/-! ## Decoding, each word bit by bit from R54 -/

/-- R6: the defaults meet the constraints. -/
theorem test_default_opcodes_valid : defaultOpcodes.Valid := by decide
/-- E5, bytes 1 to 3. -/
theorem test_decode_ldi : decode defaultOpcodes 0b10000010 0b00000000 0b00001000 = .ok (.ldi 0 8) := rfl
/-- E5, bytes 4 and 5; byte 6 is ignored. -/
theorem test_decode_prn : decode defaultOpcodes 0b01000111 0b00000000 0b00000001 = .ok (.prn 0) := rfl
/-- E5, byte 6. -/
theorem test_decode_hlt : decode defaultOpcodes 0b00000001 0b10000010 0b00000000 = .ok .hlt := rfl
theorem test_decode_add : decode defaultOpcodes 0b10100000 0b00000000 0b00000001 = .ok (.add 0 1) := rfl
theorem test_decode_mul : decode defaultOpcodes 0b10100010 0b00000011 0b00000010 = .ok (.mul 3 2) := rfl
theorem test_decode_push : decode defaultOpcodes 0b01000101 0b00000111 0b00000000 = .ok (.push 7) := rfl
theorem test_decode_pop : decode defaultOpcodes 0b01000110 0b00000001 0b00000000 = .ok (.pop 1) := rfl
theorem test_decode_call : decode defaultOpcodes 0b01010000 0b00000001 0b00000000 = .ok (.call 1) := rfl
theorem test_decode_ret : decode defaultOpcodes 0b00010001 0b00000000 0b00000000 = .ok .ret := rfl
/-- V5. -/
theorem test_decode_refuses_07 : decode defaultOpcodes 0x07 0 0 = .error (.unknownOpcode 0x07) := rfl
/-- V4. -/
theorem test_decode_refuses_83 : decode defaultOpcodes 0x83 0 0 = .error (.unknownOpcode 0x83) := rfl
/-- 95_test_vectors.md Part 2: exactly nine legal opcode bytes. -/
theorem test_nine_opcodes :
    (List.range 256).filter (fun b => (decodeTableWord 24 b).isSome)
      = [0x01, 0x11, 0x45, 0x46, 0x47, 0x50, 0x82, 0xA0, 0xA2] := by decide
/-- R61: operand order of the bytes. -/
theorem test_encode_add : encode defaultOpcodes (.add 2 3) = [0xA0, 2, 3] := by decide
theorem test_stream_truncated : decodeStream defaultOpcodes [0x82, 0x00] = .error .truncated := rfl
theorem test_stream_rest : decodeStream defaultOpcodes [0x82, 0, 8, 0x47, 0] = .ok (.ldi 0 8, [0x47, 0]) := rfl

..............................

__WHAT THIS TASK INVOLVES__. Would you transcribe the listing word for word?

__TASK SOLUTION__.
/-! ## Decoding, each word bit by bit from R54 -/

/-- R6: the defaults meet the constraints. -/
theorem test_default_opcodes_valid : defaultOpcodes.Valid := by decide
/-- E5, bytes 1 to 3. -/
theorem test_decode_ldi : decode defaultOpcodes 0b10000010 0b00000000 0b00001000 = .ok (.ldi 0 8) := rfl
/-- E5, bytes 4 and 5; byte 6 is ignored. -/
theorem test_decode_prn : decode defaultOpcodes 0b01000111 0b00000000 0b00000001 = .ok (.prn 0) := rfl
/-- E5, byte 6. -/
theorem test_decode_hlt : decode defaultOpcodes 0b00000001 0b10000010 0b00000000 = .ok .hlt := rfl
theorem test_decode_add : decode defaultOpcodes 0b10100000 0b00000000 0b00000001 = .ok (.add 0 1) := rfl
theorem test_decode_mul : decode defaultOpcodes 0b10100010 0b00000011 0b00000010 = .ok (.mul 3 2) := rfl
theorem test_decode_push : decode defaultOpcodes 0b01000101 0b00000111 0b00000000 = .ok (.push 7) := rfl
theorem test_decode_pop : decode defaultOpcodes 0b01000110 0b00000001 0b00000000 = .ok (.pop 1) := rfl
theorem test_decode_call : decode defaultOpcodes 0b01010000 0b00000001 0b00000000 = .ok (.call 1) := rfl
theorem test_decode_ret : decode defaultOpcodes 0b00010001 0b00000000 0b00000000 = .ok .ret := rfl
/-- V5. -/
theorem test_decode_refuses_07 : decode defaultOpcodes 0x07 0 0 = .error (.unknownOpcode 0x07) := rfl
/-- V4. -/
theorem test_decode_refuses_83 : decode defaultOpcodes 0x83 0 0 = .error (.unknownOpcode 0x83) := rfl
/-- 95_test_vectors.md Part 2: exactly nine legal opcode bytes. -/
theorem test_nine_opcodes :
    (List.range 256).filter (fun b => (decodeTableWord 24 b).isSome)
      = [0x01, 0x11, 0x45, 0x46, 0x47, 0x50, 0x82, 0xA0, 0xA2] := by decide
/-- R61: operand order of the bytes. -/
theorem test_encode_add : encode defaultOpcodes (.add 2 3) = [0xA0, 2, 3] := by decide
theorem test_stream_truncated : decodeStream defaultOpcodes [0x82, 0x00] = .error .truncated := rfl
theorem test_stream_rest : decodeStream defaultOpcodes [0x82, 0, 8, 0x47, 0] = .ok (.ldi 0 8, [0x47, 0]) := rfl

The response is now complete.